I am STILL having trouble obviously with Kira's passing. I've lost my furbabies before. They're kin and kindred... like my children. But death is only a door to the next journey. So it never really shakes me much or for long. 

But my Kira wasn't just a member of the family, one of my children. He was a baby, and THE baby. If you think of it in terms of a human family, and we consider all the other 9 kitties I've had... Kira would be like the youngest... the baby. But by his temperament, who he was, he also WAS a baby... 12 to 18 months old. Just walking and talking, still clinging to Mommy but friendly to everyone! He -NEVER, EVER- scratched or bit anyone!! He gave his unconditional love and trust to everyone and all he wanted in return was love and food. He had NO level of independence. I'd known so many cats and raised and loved 9 others myself and every cat has some level of independence but not Kira. He had a dog's dependence... that level of need for love and approval! He even loved to snuggle! His favorite position for me to hold him in was the "infant shoulder burping" position with me wrapping my arms around him and giving him a little squeeze as a hug! And if I stopped too soon, he would hook his neck around my neck aggressively to let me know he wanted more! A lot of times, while I was holding him in that position, he would lay his head down on my shoulder and go to sleep!

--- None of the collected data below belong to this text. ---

/-- One channel pin's pad (R13, R20, R21). -/
structure PinState where
  /-- PIN_OUT_SEL in effect; a write takes effect at the next tick boundary -/
  sel : Word
  selDue : Option (Tick × Word)
  pad : Pad
  /-- the level that an outside drive last gave the pad, when an input edge has shown one -/
  ext : Option Bool
  /-- stamp from which the ball has been low without a break (R115) -/
  lowSince : Option Stamp
  /-- the mitten whose action applies, and the pad as it was when that action began to apply (R20, R110) -/
  force : Option Force
  /-- a forced HIGH has been applied (R115) -/
  highApplied : Bool
  /-- while a new output or input trim waits for a quiet pad, the tick in which it was applied and the trim word that is still in force (R384) -/
  trimOutDue : Option (Tick × Word)
  trimInDue : Option (Tick × Word)
deriving DecidableEq, Repr

/-- A tooth candidate or tooth: its stamp, and whether an edge has reversed it and when (R127). -/
structure Candidate where
  stamp : Stamp
  reversed : Option Stamp
deriving DecidableEq, Repr

/-- An interval of the estimate: signed step in SU, period in fine steps (R136). -/
structure Interval where
  step : Int
  period : Nat
deriving DecidableEq, Repr

/-- An estimate (R136 to R138): stamp and position of the last tooth, velocity (2^−32 SU per tick), acceleration (2^−63 SU per
tick²), EST_N, the clamp of R137 and the direction it belongs to, and the predicted periods P1 and P_e in fine steps. With n = 0
the position holds at `pos`. -/
structure Estimate where
  stamp : Stamp
  pos : BitVec 64
  omega : Int
  alpha : Int
  n : Nat
  rev : Bool
  /-- the furthest position that the reported position takes -/
  clampAt : Option (BitVec 64)
  p1 : Option Nat
  pe : Option Nat
deriving DecidableEq, Repr

/-- A virtual-tooth crossing found and not yet taken (R145, R148): its stamp, wheel position, count or full position, direction, and the tick
from which its publication is counted (R17, R179). -/
structure Crossing where
  stamp : Stamp
  idx : Nat
  at_ : Int
  rev : Bool
  base : Tick
deriving DecidableEq, Repr

/-- A shaft predictor's working state (spec/07); the registers and the flags of SH_STATUS are in `regs`. -/
structure Shaft where
  cands : List Candidate
  /-- stamp of the last accepted or synthetic tooth, when there is one; an interval can open at it -/
  lastTooth : Option Stamp
  opens : Bool
  /-- position of the last tooth on the wheel, the full position it takes, and the direction in which that is its angle (R140) -/
  tooth : Nat
  toothPos : BitVec 64
  toothRev : Bool
  /-- interface count at the last virtual tooth (R145) -/
  toothCount : Int
  /-- the intervals of the estimate, newest first, at most three (R136) -/
  intervals : List Interval
  /-- stamps of the accepted real teeth since the last stall, newest first, at most four; how many teeth have been accepted in SEARCH,
  CANDIDATE and LOST, and the number of the candidate's gap-closing tooth among them; the candidate came from LOST (R130, R131) -/
  stamps : List Stamp
  accepted : Nat
  candTooth : Nat
  fromLost : Bool
  /-- the published estimate, and those that wait for their publication ticks, oldest first (R17) -/
  est : Estimate
  /-- where the position of an imported shaft holds while its CANDIDATE waits for confirmation: the model has restarted, the reported
  position has not moved (R340, R343) -/
  held : Option (BitVec 64)
  next : List (Tick × Estimate)
  /-- a tooth was synthetic since the last observed gap (R129); the last tooth was synthetic (R134); a gap was missed (R135) -/
  synthSinceGap : Bool
  lastSynth : Bool
  gapMissed : Bool
  /-- the next tooth is the first after a direction change (R140), or after a stall (R141) -/
  dirTooth : Bool
  afterStall : Bool
  /-- tick since which the direction input has shown a new level (R139) -/
  dirSince : Option Tick
  /-- history entries due: publication tick and entry (R149) -/
  history : List (Tick × Word)
  /-- CYCLE_REV, and the revolution of the position that it belongs to (R142) -/
  cycleRev : Nat
  cycleSeen : Word
  /-- generator: working velocity, acceleration magnitude and target; position with 32 further fraction bits (R148) -/
  genOmega : Int
  genAcc : Nat
  genTarget : Int
  genPos : BitVec 96
  /-- what the generator moved by in the present tick, its velocity, acceleration and STALLED as that tick began (R338), and the tick from
  which an enabled generator is SYNCED (R148) -/
  genStep : Int
  genStart : Int × Int × Bool
  genSync : Option Tick
  /-- virtual-tooth crossings found and not yet taken, oldest first (R145, R148) -/
  crossings : List Crossing
  /-- the shaft has been in SYNCED since EN was set (R146) -/
  synced : Bool
  /-- a jump, or a new sync, takes effect at the next publication: not motion for a position compare (R197) -/
  jumpDue : Bool
deriving DecidableEq, Repr

/-- The outcomes of an event (R162). -/
inductive Outcome where
  | completed | late | shortened | droppedPast | droppedSync | cancelled | zero
deriving DecidableEq, Repr

/-- A slot of a weir (R156 to R160). -/
structure Slot where
  w0 : Word
  qual : Word
  frac : Word
  dur : BitVec 40
  arg : Word
  /-- start and end stamps of the last keying -/
  s : Stamp
  e : Stamp
  /-- resolved end position of an angle event, and whether it was resolved in reverse -/
  theta : BitVec 64
  rev : Bool
  /-- no key: frozen or unreachable (R165) -/
  frozen : Bool
  unreachable : Bool
  /-- the start action has been dispatched -/
  started : Bool
  /-- the outcome the event takes at its end action -/
  plan : Outcome
  /-- commit tick of the post, and the order of acceptance -/
  commit : Tick
  order : Nat
  inserted : Bool
  /-- a publication, resync or cycle change asks for this slot to be re-keyed -/
  rekey : Bool
  /-- an event that must be resolved again before it is keyed, and one held since its shaft left SYNCED and DEGRADED: it resumes at the first
  publication after the shaft is in sync again (R170) -/
  resolve : Bool
  held : Bool
  /-- the shaft has been lost and HOLD is 0: the slot retires DROPPED_SYNC -/
  dropSync : Bool
deriving DecidableEq, Repr
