/-- Hardware sets bit `i` of the register at `a`: it wins over a clearing write of the same BCLK cycle (R7). -/
def State.raise (s : State) (a i : Nat) : State := (s.setBit a i true).noteHw a i (!s.bit a i)

/-- Bit `i` of `a` is raised when `c` holds. -/
def State.raiseIf (s : State) (c : Bool) (a i : Nat) : State := if c then s.raise a i else s

/-- A counting register one up, holding at all ones. -/
def State.satCount (s : State) (a : Nat) : State :=
  (s.setReg a (satInc (s.reg a))).noteHw a 32 (s.reg a != BitVec.allOnes 32)

/-- A counting register up by `n`, holding at all ones. -/
def State.satAdd (s : State) (a n : Nat) : State := (List.range n).foldl (fun s _ => s.satCount a) s

/-- A counting register one up, modulo 2^32. -/
def State.count (s : State) (a : Nat) : State := s.setReg a (s.reg a + 1)

/-- A 64-bit value in a register pair. -/
def State.setPair (s : State) (lo hi : Nat) (v : BitVec 64) : State := (s.setReg lo (loWord v)).setReg hi (hiWord v)

/-- The 64-bit value of a register pair. -/
def State.pair (s : State) (lo hi : Nat) : BitVec 64 := ofWords (s.reg hi) (s.reg lo)

/-- The bits of the register at `a` that a write changes (R7). -/
def rwMask (a : Nat) : Word := match regRow a with | some r => BitVec.ofNat 32 r.rw | none => 0

/-- The bits of the register at `a` that hardware has set in the present BCLK cycle: a clearing write of the cycle leaves them (R7). -/
def State.keptBits (s : State) (a : Nat) : Word :=
  s.raised.foldl (fun w (u : HwSet) => if u.addr = a ∧ u.bit < 32 ∧ u.tick >>> 1 = s.mt >>> 1 then putBit w u.bit true else w) 0

/-- What hardware has added to the register at `a` in the present BCLK cycle: a read that clears it leaves this (R7). -/
def State.keptCount (s : State) (a : Nat) : Nat :=
  s.raised.foldl (fun n (u : HwSet) =>
    if u.addr = a ∧ u.tick >>> 1 = s.mt >>> 1 then (if u.bit = 32 then n + 1 else if 64 ≤ u.bit then max n (u.bit - 64) else n) else n) 0

/-- A word `w` of the register at `a` as it stood before the present tick's updates by hardware: what a KCI access samples (R7, R238). -/
def State.beforeTick (s : State) (a : Nat) (w : Word) : Word :=
  s.raised.foldl (fun w (u : HwSet) =>
    if u.addr = a ∧ u.tick = s.mt ∧ u.fresh = true then
      (if u.bit < 32 then putBit w u.bit false else if u.bit = 32 then w - 1 else w)
    else w) w

/-- The state as a KCI access sees it: its window is its own tick, not the BCLK cycle (R7, R238). -/
def State.inTick (s : State) : State := { s with raised := s.raised.filter (fun (u : HwSet) => u.tick == s.mt) }

/-- A KCI access `f` with its window; what hardware set earlier in the BCLK cycle stays known to the host. -/
def State.kciAccess (s : State) (f : State → State) : State :=
  let t := f s.inTick
  { t with raised := t.raised ++ s.raised.filter (fun (u : HwSet) => u.tick != s.mt) }

/-- The word of a register whose writes act from the next tick on, as the present tick uses it (R288, R291). -/
def State.prior (s : State) (a : Nat) : Word := match s.was.lookup a with | some w => w | none => s.reg a

/-- The register at `a` takes a word that acts from the next tick on. -/
def State.setNext (s : State) (a : Nat) (v : Word) : State :=
  { s with was := Table.put s.was a (s.prior a) }.setReg a v

/-- What hardware did to the register at `a` in the ticks of `p` is undone: an access that acts before it finds the register without it. -/
def State.undoHw (s : State) (a : Nat) (p : Tick → Bool) : State :=
  let hit (u : HwSet) : Bool := u.addr == a && p u.tick
  let w := s.raised.foldl (fun w (u : HwSet) =>
    if hit u && u.fresh then (if u.bit < 32 then putBit w u.bit false else if u.bit = 32 then w - 1 else w) else w) (s.reg a)
  { s.setReg a w with raised := s.raised.filter (fun (u : HwSet) => !hit u) }

/-- The tick lies in the BCLK cycle of the present tick: the window of a host access (R7). -/
def State.inCycle (s : State) (t : Tick) : Bool := t >>> 1 == s.mt >>> 1

/-- Hardware updates the RW register at `a`; a host write of the same BCLK cycle takes effect first, and the update in the next cycle
(R7, `State.noteHost`). -/
def State.setRw (s : State) (a : Nat) (v : Word) : State := { s.setReg a v with rwNow := Table.put s.rwNow a v }

/-- A hardware update of the RW register at `a`: with a host write of the same BCLK cycle it is applied in the next one (R7). -/
def State.hwUpdate (s : State) (a : Nat) (v : Word) : State :=
  if s.written.contains a then { s with rwNext := Table.put s.rwNext a v } else s.setRw a v

/-- A register write by access codes alone: RW bits take the value, W1C bits written 1 clear, unless hardware has set them in the same
BCLK cycle (R7). -/
def State.plainWrite (s : State) (a : Nat) (v : Word) : State :=
  match regRow a with
  | some r =>
    s.setReg a (mergeWord (s.reg a) v (BitVec.ofNat 32 r.rw) &&& ~~~ (v &&& BitVec.ofNat 32 r.w1c &&& ~~~ s.keptBits a))
  | none => s

/-! ### The structures of each block -/

def State.chan (s : State) (k : Nat) : Chan := s.chans.get (fun _ => Chan.init) k
def State.setChan (s : State) (k : Nat) (c : Chan) : State := { s with chans := s.chans.set (fun _ => Chan.init) k c }
def State.trip (s : State) (i : Nat) : Trip := s.trips.get (fun _ => Trip.init) i
def State.setTrip (s : State) (i : Nat) (c : Trip) : State := { s with trips := s.trips.set (fun _ => Trip.init) i c }
def State.mitten (s : State) (m : Nat) : Mitten := s.mittens.get (fun _ => Mitten.init) m
def State.setMitten (s : State) (m : Nat) (c : Mitten) : State :=
  { s with mittens := s.mittens.set (fun _ => Mitten.init) m c }
def State.pin (s : State) (p : Nat) : PinState := s.pins.get (fun _ => PinState.init) p
def State.setPin (s : State) (p : Nat) (c : PinState) : State := { s with pins := s.pins.set (fun _ => PinState.init) p c }
def State.shaft (s : State) (h : Nat) : Shaft := s.shafts.get (fun _ => Shaft.init) h
def State.setShaft (s : State) (h : Nat) (c : Shaft) : State := { s with shafts := s.shafts.set (fun _ => Shaft.init) h c }
def State.weir (s : State) (n : Nat) : Weir := s.weirs.get (fun _ => Weir.init) n
def State.setWeir (s : State) (n : Nat) (c : Weir) : State := { s with weirs := s.weirs.set (fun _ => Weir.init) n c }
def State.engine (s : State) (n : Nat) : Engine := s.engines.get (fun _ => Engine.init) n
def State.setEngine (s : State) (n : Nat) (c : Engine) : State :=
  { s with engines := s.engines.set (fun _ => Engine.init) n c }
/-- Thread `t` of cluster `n` is entry n × 16 + t. -/
def State.thread (s : State) (n t : Nat) : Thread := s.threads.get (fun _ => Thread.init) (n * 16 + t)
def State.setThread (s : State) (n t : Nat) (c : Thread) : State :=
  { s with threads := s.threads.set (fun _ => Thread.init) (n * 16 + t) c }
def State.ring (s : State) (r : Nat) : RingState := s.rings.get (fun _ => RingState.init) r
def State.setRing (s : State) (r : Nat) (c : RingState) : State :=
  { s with rings := s.rings.set (fun _ => RingState.init) r c }
def State.iface (s : State) (f : Nat) : Iface := s.ifaces.get (fun _ => Iface.init) f
def State.setIface (s : State) (f : Nat) (c : Iface) : State := { s with ifaces := s.ifaces.set (fun _ => Iface.init) f c }
def State.probe (s : State) (p : Nat) : Probe := s.probes.get (fun _ => Probe.init) p
def State.setProbe (s : State) (p : Nat) (c : Probe) : State := { s with probes := s.probes.set (fun _ => Probe.init) p c }
def State.pcmp (s : State) (j : Nat) : Pcmp := s.pcmps.get (fun _ => Pcmp.init) j
def State.setPcmp (s : State) (j : Nat) (c : Pcmp) : State := { s with pcmps := s.pcmps.set (fun _ => Pcmp.init) j c }
def State.culvert (s : State) (i : Nat) : Culvert := s.culverts.get (fun _ => Culvert.init) i
def State.setCulvert (s : State) (i : Nat) (c : Culvert) : State :=
  { s with culverts := s.culverts.set (fun _ => Culvert.init) i c }
def State.port (s : State) (p : Nat) : Port := s.ports.get (fun _ => Port.init) p
def State.setPort (s : State) (p : Nat) (c : Port) : State := { s with ports := s.ports.set (fun _ => Port.init) p c }
def State.conv (s : State) (c : Nat) : Converter := s.adc.convs.get (fun _ => Converter.init) c
def State.setConv (s : State) (c : Nat) (v : Converter) : State :=
  { s with adc := { s.adc with convs := s.adc.convs.set (fun _ => Converter.init) c v } }
def State.accum (s : State) (k : Nat) : Accum := s.adc.accs.get (fun _ => Accum.init) k
def State.setAccum (s : State) (k : Nat) (v : Accum) : State :=
  { s with adc := { s.adc with accs := s.adc.accs.set (fun _ => Accum.init) k v } }
def State.key (s : State) (k : Nat) : KeySlot := s.hg.keys.get (fun _ => KeySlot.init) k
def State.setKey (s : State) (k : Nat) (v : KeySlot) : State :=
  { s with hg := { s.hg with keys := s.hg.keys.set (fun _ => KeySlot.init) k v } }
/-- Wear counter `w` (R373). -/
def State.wear (s : State) (w : Nat) : BitVec 48 := s.island.wear.get (fun _ => 0) w
def State.setWear (s : State) (w : Nat) (v : BitVec 48) : State :=
  { s with island := { s.island with wear := s.island.wear.set (fun _ => 0) w v } }

/-- An event of wear source `src` with index `idx`: one is owed to each counter that selects it (R372, R373). WEAR_CFG resets to SRC 0x0,
so the counters that count are among the listed registers. -/
def State.noteWear (s : State) (src idx : Nat) : State :=
  let ws := s.regs.filterMap (fun e =>
    if 0xB0100 ≤ e.1 ∧ e.1 < 0xB0200 ∧ bitsOf e.2 27 24 = src ∧ bitsOf e.2 8 0 = idx then some ((e.1 - 0xB0100) / 4) else none)
  ws.foldl (fun s w =>
    { s with island := { s.island with owed := s.island.owed.set (fun _ => []) w (s.island.owed.get (fun _ => []) w ++ [s.mt]) } }) s

/-! ### Byte memories -/

/-- A byte of a memory; an unlisted byte reads 0 (notes/assumptions/4.md). -/
def Memory.byte (m : List Host.Cell) (a : Nat) : Byte := Table.get (fun _ => 0) m a

/-- The memory with byte `v` at `a`. -/
def Memory.setByte (m : List Host.Cell) (a : Nat) (v : Byte) : List Host.Cell := Table.set (fun _ => 0) m a v

/-- The canonical form of a memory. -/
def Memory.wf (m : List Host.Cell) : Bool := Table.wf (fun _ => (0 : Byte)) m

/-- `n` bytes from `a`, little-endian, as a number. -/
def Memory.read (m : List Host.Cell) (a : Nat) : Nat → Nat
  | 0 => 0
  | n + 1 => (Memory.byte m a).toNat + 256 * Memory.read m (a + 1) n

/-- The memory with the `n` low bytes of `v` at `a`, little-endian. -/
def Memory.write (m : List Host.Cell) (a v : Nat) : Nat → List Host.Cell
  | 0 => m
  | n + 1 => Memory.write (Memory.setByte m a (BitVec.ofNat 8 v)) (a + 1) (v / 256) n

/-- Bytes of the reservoir from offset `a`, taken modulo its 16 MiB. -/
def State.resRead (s : State) (a n : Nat) : Nat := Memory.read s.reservoir a n
def State.resWrite (s : State) (a v n : Nat) : State := { s with reservoir := Memory.write s.reservoir a v n }

/-- Does an 8-byte word that holds an uncorrectable error lie in `a .. a + n − 1`? -/
def State.resPoisoned (s : State) (a n : Nat) : Bool :=
  s.poison.any (fun w => decide (w * 8 < a + n) && decide (a < w * 8 + 8))

/-- Whole 8-byte words of the reservoir written from offset `a`: an uncorrectable error in them is gone (R25). -/
def State.resWriteWords (s : State) (a v words : Nat) : State :=
  { s.resWrite a v (8 * words) with poison := s.poison.filter (fun w => !(decide (a / 8 ≤ w) && decide (w < a / 8 + words))) }

/-! ### Time -/

/-- The stamp of fine step `f` of tick `t` (R29). -/
def stampAt (t : Tick) (f : BitVec 6) : Stamp := (t <<< 6) ||| (f.zeroExtend 64)

/-- The stamp of the start of the present tick. -/
def State.now (s : State) : Stamp := stampAt s.mt 0

/-- The tick field of a stamp (R29). -/
def tickOf (st : Stamp) : Tick := st >>> 6

/-- Signed distance of stamp `a` ahead of `b` (R30). -/
def ahead (a b : BitVec 64) : Int := (a - b).toInt

/-- The tick of machine time in which stamp `st` lies: the one nearest to the present tick whose low 58 bits it holds (R29, R30). -/
def State.tickFor (s : State) (st : Stamp) : Tick := s.mt + ((st - s.now).sshiftRight 6)

/-- Tick `t` has come: it is not in the future of the present tick. -/
def State.reached (s : State) (t : Tick) : Bool := decide (0 ≤ ahead s.mt t)
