-- ==== Sys2Proof/Machine/Channel.lean ====
section
/-!
DEFINITION. Channel counters, compares, outputs and pulse trains: the shared operations of spec/03_channel_counters.md and
spec/04_pulse_generation.md, and the meanings of their commands.
-/

namespace Sys2Proof.Machine

open Reg

/-! ### Conversion requests and SYNC -/

/-- A conversion request that arrives at the sequencer in tick `arrive`; `rank` orders arrivals of one tick (R83, R276). -/
def State.adcRequest (s : State) (arrive : Tick) (rank : Nat) (stamp : Stamp) (trig : Nat) (urgent : Bool) : State :=
  { s with adc := { s.adc with transit := s.adc.transit ++
      [{ arrive := arrive, rank := rank, stamp := stamp, trig := BitVec.ofNat 6 trig, urgent := urgent }] } }

/-- The SYNC input of cluster `n` becomes 1 in tick `t`: one pulse per tick (R84). -/
def State.syncInput (s : State) (n : Nat) (t : Tick) : State :=
  let w := s.weir n
  if w.syncDue.contains t then s else s.setWeir n { w with syncDue := w.syncDue ++ [t] }

/-- The SYNC_OUT ball rises 16 ticks from now; a pulse that has not fallen by then is prolonged (R85). -/
def State.syncOutPulse (s : State) : State :=
  let rise := stampAt (s.mt + 16) 0
  let fall := stampAt (s.mt + 24) 0
  let pulses := match s.power.syncOut.reverse with
    | (r, f) :: older => if s.notLater rise f then (older.reverse ++ [(r, fall)]) else s.power.syncOut ++ [(rise, fall)]
    | [] => [(rise, fall)]
  { s with power := { s.power with syncOut := pulses } }

/-- The SYNC output of cluster `n` is 1 in the present tick (R84, R85). -/
def State.syncOutput (s : State) (n : Nat) : State :=
  if n < 23 then s.syncInput (n + 1) (s.mt + 2) else s.syncOutPulse

/-! ### Compares -/

/-- Compare `x` is enabled in use (R55, R59). -/
def State.cmpEnabled (s : State) (k x : Nat) : Bool := s.bit (CMP_CFG k) (8 + x)

/-- The live path of compare `x` is in use (R57, R59). -/
def State.cmpLive (s : State) (k x : Nat) : Bool := s.bit (CMP_CFG k) (12 + x)

/-- Compare `x` has matched in the present tick (R55: at most one match per tick). -/
def State.matchedNow (s : State) (k x : Nat) : Bool :=
  (s.chan k).matchTick == s.mt && (s.chan k).matchMask.getLsbD x

/-- The equality of compare `x` with the count holds and can match (R55). -/
def State.cmpEquals (s : State) (k x : Nat) : Bool :=
  s.cmpEnabled k x && s.running k && s.reg (CMP_ACT k x) == s.reg (COUNT k) &&
    decide (s.reg (CMP_ACT k x) ≤ s.reg (PERIOD_ACT k)) && !s.matchedNow k x

/-- A match of compare `x` in the present tick: its flags (R55, R56), the conversion request of C (R83) and the SYNC output of D
(R84). What it does to the output is `outStep`. -/
def State.cmpMatch (s : State) (k x : Nat) : State :=
  let c := s.chan k
  let one : BitVec 4 := 1 <<< x
  let s := (s.raise (CMP_STATUS k) x).raiseIf (c.matched.getLsbD x) (CMP_STATUS k) (4 + x)
  let s := s.setChan k { c with
    matched := c.matched ||| one, matchTick := s.mt,
    matchMask := (if c.matchTick = s.mt then c.matchMask else 0) ||| one }
  let s := if x = 2 then
      s.adcRequest (s.mt + 2) k s.now (s.fld (CH_TRIG_CFG k) 5 0) (s.bit (CH_TRIG_CFG k) 7) else s
  if x = 3 && s.bit (OUT_CTRL k) 10 then s.syncOutput (k / 16) else s

/-- The compares that the present count, just stepped to, matches (R55). -/
def State.stepMatches (s : State) (k : Nat) : List Nat := [0, 1, 2, 3].filter (fun x => s.cmpEquals k x)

Anyway, what I'm saying is that losing Kira was losing a baby, an infant! Your youngest, your favored even? I dunno. And I just can't seem to let him go.


----------



## sophbett29 (Apr 15, 2007)

I too have bipolar, and also am in mourning, Miss Betty left me May 24 of this year. I want to say it'll get better, but you already know this and if you want to hear it, you'll remind yourself.
I will say that when my bipolar kicks up, its sometimes easier to ride out when I know it happened because I was overwhelmed by the love I have/had for a pet, Miss Betty still makes me cry, but I know that she and your Kira wouldn't want either of us going to ground when they are still loving us like they never left.
hugs to you, and that 'two people vibrating' is the best description I've heard in a long time. rest.


----------



## hrlw817 (Oct 4, 2012)

So sorry for your loss of Kira. It is very painful when our furry children leave us. I lost my 13 year old Abby back in December and it was a very tough Christmas without her around.
I do think about her every single day and some days are better than others for me. I just keep telling myself how honored I was to have Abby in my life and I gave her the best home possible. I hope you find some peace in your heart.


----------



## cat owner again (Dec 14, 2012)

I am so sorry for your loss and sadness. It's not easy. Try to keep busy and distracted with other things that might help you cope.


----------



## spirite (Jul 31, 2012)

Anjalena, I'm so sorry you've had such a difficult past year.  Sending lots of hugs to you.


----------